The Western area, including Spain, Portugal, Morocco, Algeria and Tunisia is characterized by a substantial increase in number of events, between the first two decades and the second two (Table 10); the maximum number is in fall and early winter. This trend is consistent with the CAPE series persistence from September through December.
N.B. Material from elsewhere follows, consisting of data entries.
-- ==== Sys2Proof/Machine/DramCmds.lean ====
section
/-! DEFINITION. The DRAM controllers (17): bursts as they return, correction and scrubbing, refresh, retraining, mirrors and the
loss of a subchannel. -/

namespace Sys2Proof.Machine

/-! ### Subchannels -/

def Chan.setSub (x : Chan) (n : Nat) (y : SubCh) : Chan := if n = 0 then { x with sub0 := y } else { x with sub1 := y }
def State.subch (s : State) (c n : Nat) : SubCh := (s.chan c).sub n
def State.setSubch (s : State) (c n : Nat) (y : SubCh) : State := s.setChan c ((s.chan c).setSub n y)

/-- The channel that holds the other copy (R410). -/
def mirrorOf (c : Nat) : Nat := (c + 2) % 4

/-! ### Bursts as the lines carry them (R399) -/

/-- Word `k` of a burst. -/
def burstWord (d : BitVec 512) (k : Nat) : Word := d.extractLsb' (32 * k) 32

/-- A request's burst: rank, bank, row and column. -/
def reqBurst (q : DramReq) : Nat × Nat × Nat × Nat := (q.rank, q.bank, q.row, q.col)

/-- The parity of a number's bits. -/
def oddBits (n : Nat) : Bool := (List.range 32).foldl (fun b i => Bool.xor b (n.testBit i)) false

/-- AP of beat `k`: the XOR of every bit of rank, bank group, bank, row and column, and of bit 0 of `k` (R399). -/
def reqAp (q : DramReq) (k : Nat) : Bool :=
  Bool.xor (Bool.xor (Bool.xor (oddBits q.rank) (oddBits q.bank)) (Bool.xor (oddBits q.row) (oddBits q.col))) (k.testBit 0)

/-- What the lines carry in beat `k` of a write: DQ, the check bits, which are the complement of the right ones where the word is to
stay bad (R402), and AP. -/
def reqBeat (q : DramReq) (w : Word) (bad : Bool) (k : Nat) : BitVec 40 :=
  BitVec.ofBool (reqAp q k) ++ (if bad then ~~~(eccCheck w) else eccCheck w) ++ w

/-- A word that a burst gave: what its beat says (R316, R400). -/
structure Beat where
  word : Word
  synd : BitVec 7
  apMis : Bool
deriving DecidableEq, Repr

/-- Read beat `k` of a burst. -/
def reqRead (q : DramReq) (b : BitVec 40) (k : Nat) : Beat :=
  let w := b.extractLsb' 0 32
  { word := w, synd := eccCheck w ^^^ b.extractLsb' 32 7, apMis := bit b 39 != reqAp q k }

/-- The word after correction (R316, R317). -/
def Beat.fixed (b : Beat) : Word :=
  match eccDecode b.synd with
  | .data i => b.word ^^^ BitVec.ofNat 32 (2 ^ i)
  | _ => b.word

/-- An access to a bank: the counter follows whether it goes to the row the last access opened, and decides whether the row
stays open (R406). -/
def DBank.access (x : DBank) (row : Nat) : DBank :=
  let n := if x.last = some row then Nat.min 3 (x.counter + 1) else x.counter - 1
  { counter := n, last := some row, isOpen := decide (2 ≤ n) }

/-- The bank of a request. -/
def reqBank (q : DramReq) : Nat := 64 * q.rank + q.bank

/-- A request's column access (R406). -/
def State.dramAccess (s : State) (c n : Nat) (q : DramReq) : State :=
  let y := s.subch c n
  s.setSubch c n { y with banks := mmod {} y.banks (reqBank q) (fun (b : DBank) => b.access q.row) }

/-- A burst is written with its words, those in `bad` kept uncorrectable: an armed flip acts on beat 0 and is disarmed (R402,
`DC_FLIP`, R321). -/
def State.writeBurst (s : State) (c n : Nat) (q : DramReq) (words : List Word) (bad : List Bool) : State :=
  let x := s.chan c
  let lines := (words.zip bad).zipIdx.map (fun e => reqBeat q e.1.1 e.1.2 e.2)
  let lines := match lines, x.flipArm with
    | b :: r, true => (b ^^^ (BitVec.ofBool x.flipAp ++ x.flipMask ++ (0 : Word))) :: r
    | l, _ => l
  ((s.setChan c { x with flipArm := false }).dramAccess c n q).emit (.dramBurst c n q.rank q.bank q.row q.col lines)

/-! ### The queues of a subchannel (R404) -/

/-- Whether a request is a write. -/
def reqWrites (q : DramReq) : Bool := match q.access with | .write .. => true | .read _ => false

/-- Whether it covers its whole burst. -/
def reqWhole (q : DramReq) : Bool := match q.access with | .write m _ _ => decide (m = BitVec.allOnes 64) | .read _ => false

/-- Contents that have a second copy (R410, R412). -/
def reqMirrored (q : DramReq) : Bool :=
  match q.access with
  | .write _ _ m => m
  | .read (.cache _ _) => false
  | .read _ => true

/-- The newest write to a burst among those that have entered or wait to. -/
def SubCh.lastWrite (y : SubCh) (q : DramReq) : Option DramReq :=
  ((y.writes.map (·.req)) ++ y.outside).reverse.find? (fun (x : DramReq) => reqWrites x && decide (reqBurst x = reqBurst q))

/-- Requests enter the queues in order while those have room for 64 reads and 64 writes (R404). -/
def SubCh.intake (y : SubCh) : Nat → SubCh
  | 0 => y
  | k + 1 => match y.outside with
    | [] => y
    | q :: r =>
      let e : DramQ := { req := q, no := y.arrivals }
      if reqWrites q then
        if 64 ≤ y.writes.length then y
        else SubCh.intake { y with outside := r, writes := y.writes ++ [e], arrivals := y.arrivals + 1 } k
      else if 64 ≤ y.reads.length then y
      else SubCh.intake { y with outside := r, reads := y.reads ++ [e], arrivals := y.arrivals + 1 } k

/-- Admit what can be, and see whether writes go first: from 48 of them until 16 are left (R404). -/
def SubCh.settle (y : SubCh) : SubCh :=
  let y := y.intake y.outside.length
  { y with draining := if 48 ≤ y.writes.length then true else if y.writes.length ≤ 16 then false else y.draining }

/-- Two queues as one, in order of arrival. -/
def byArrival : Nat → List DramQ → List DramQ → List DramQ
  | 0, a, b => a ++ b
  | _, [], b => b
  | _, a, [] => a
  | k + 1, x :: a, y :: b => if x.no ≤ y.no then x :: byArrival k a (y :: b) else y :: byArrival k (x :: a) b

/-- Requests queued, in order of arrival. -/
def SubCh.queued (y : SubCh) : List DramQ := byArrival (y.reads.length + y.writes.length) y.reads y.writes

/-- Whether a queued request may issue: none older is for its burst (R404). -/
def SubCh.inTurn (y : SubCh) (e : DramQ) : Bool :=
  (y.reads ++ y.writes).all (fun d => decide (reqBurst d.req = reqBurst e.req → e.no ≤ d.no))

/-- Whether its row is open in its bank (R404, R406). -/
def SubCh.rowHit (y : SubCh) (e : DramQ) : Bool :=
  let b := mget {} y.banks (reqBank e.req)
  b.isOpen && decide (b.last = some e.req.row)

/-- The request to issue next (R404): one bypassed by 64 younger ones; a write while writes go first; a row hit; the oldest. -/
def SubCh.next (y : SubCh) : Option DramQ :=
  let l := y.queued
  match l.find? (fun e => decide (64 ≤ e.passed)) with
  | some e => some e
  | none =>
    let l := l.filter (fun e => y.inTurn e && (!y.draining || reqWrites e.req))
    match l.find? y.rowHit with
    | some e => some e
    | none => l.head?

/-- A request of arrival number `no` issues: every older one has been bypassed once more (R404). -/
def SubCh.passOver (y : SubCh) (no : Nat) : SubCh :=
  let f := fun (e : DramQ) => if e.no < no then { e with passed := e.passed + 1 } else e
  { y with
    reads := y.reads.map f, writes := y.writes.map f
    scrubWait := y.scrubWait.map (fun e => if e.1 ≤ no then (e.1, e.2 + 1) else e) }

/-- A request leaves its queue and issues. -/
def SubCh.issue (y : SubCh) (e : DramQ) : SubCh :=
  (SubCh.passOver { y with
    reads := y.reads.filter (fun d => decide (d.no ≠ e.no)), writes := y.writes.filter (fun d => decide (d.no ≠ e.no)) } e.no).settle

/-- A request comes to a subchannel: a read that finds a queued write of its whole burst takes that write's data (R404). -/
def State.dramEnter (s : State) (c n : Nat) (q : DramReq) : State :=
  let y := s.subch c n
  match reqWrites q, y.lastWrite q with
  | false, some { access := .write m d _, .. } =>
    if m = BitVec.allOnes 64 then s.emit (.dramForward c n d)
    else s.setSubch c n (SubCh.settle { y with outside := y.outside ++ [q] })
  | _, _ => s.setSubch c n (SubCh.settle { y with outside := y.outside ++ [q] })

/-! ### Loss of both copies (R412) -/

/-- Two items of a region's Stockpot share are lost with both copies; their RUNs fail with INTERNAL_ERROR (R412). -/
def State.stockpotLost (s : State) (p i : Nat) : State :=
  let gone := (s.region p).spilled.drop (2 * i) |>.take 2
  let s := s.setRegion p { s.region p with
    spilled := (s.region p).spilled.take (2 * i) ++ (s.region p).spilled.drop (2 * i + 2) }
  foldS (fun (s : State) (x : Item) => match x.run with
    | none => s
    | some k =>
      let s := s.modRun k (fun r => let r : RunSt := { r with items := r.items - 1 }
                                    if x.kind = .segment then r.dropSeg x.rng x.seg else r)
      (s.stopRun k .failed 0x4B (BitVec.ofNat 64 (s.health.nEvents % 65536)) 5).finishRun k true) s gone

/-- What the loss of both copies of a burst does to its reader (R268, R412); a cached grain's copy is dropped, and the grain is read
from flash. -/
def State.bothLost (s : State) (r : DramReader) : State :=
  match r with
  | .core t o a => s.faultItem t 6 o a (s.core t).faultPc
  | .stockpot p i => s.stockpotLost p i
  | .directory i =>
    let p := mget {} s.cam.directory i
    if p.valid then ({ s with cam := { s.cam with directory := merase s.cam.directory i } }).camLostAll [p] else s
  | .journal => s
  | .cache ti g => s.uncache ti g 1

/-! ### Requests and the mirror (R410) -/

/-- Whether a subchannel can serve a request now. -/
def SubCh.serves (y : SubCh) : Bool := y.inService && !y.training && !y.selfRefresh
Finally, the CAPE and TCWV data analyses were limited to the monthly mean values for the 100 km² surrounding 18 major cities facing the Mediterranean. Despite this limitation, in both cases trends were detected and are consistent with the increase in the number of the geo-hydrologic events. Moreover, the CAPE data is an indicator of atmospheric instability and then linked to extreme events, while the TCWV data is related to the availability of precipitable water. A further step of the research will focus on other spatialized variables, allowing a more in-depth search for the correlation with the geo-hydrologic events.

5. Conclusions

This work presents an innovative approach to identify potential relationships between the trends in the occurrence of geo-hydrologic events that impacted the Mediterranean area between 1979 and 2018 (EM–DAT source) and some meteorological indices (CAPE and TCWV) that are predictors of severe weather conditions. The possible presence of trends or tendencies is detected by using the Mann–Kendall test, the Sen’s slope estimator and the Hurst exponent. In the first part of the work, the geo-hydrological severe events that occurred in the countries facing or close to the Mediterranean area, for the 40 years period 1978–2018, were analysed, and it was concluded that events in the last two decades are about four times the number of those in 1979–1988, and more than two times the number of those in 1989–1998. Conversely, no trend emerges over the 40 years period in terms of number of fatalities. When focusing on the distribution of sub-type events by year, between 1979 and 2018, the study clearly shows an increase in number of riverine and flash floods, and of extra-tropical and convective storms from the year 2000, in contrast to their lower incidence in the previous periods, with an even stronger signal in the last decade 2009–2018. Subsequently, the study focused on the analysis of CAPE and TCWV data for 18 major cities facing the Mediterranean Sea, and it allowed the detection of interesting trends in different cities even while varying geographically and seasonally, but still with higher values in fall months. Future work will be devoted to a spatial analysis at the entire Mediterranean region scale of the aforementioned trends by including additional meteorological indices (e.g., microphysics oriented).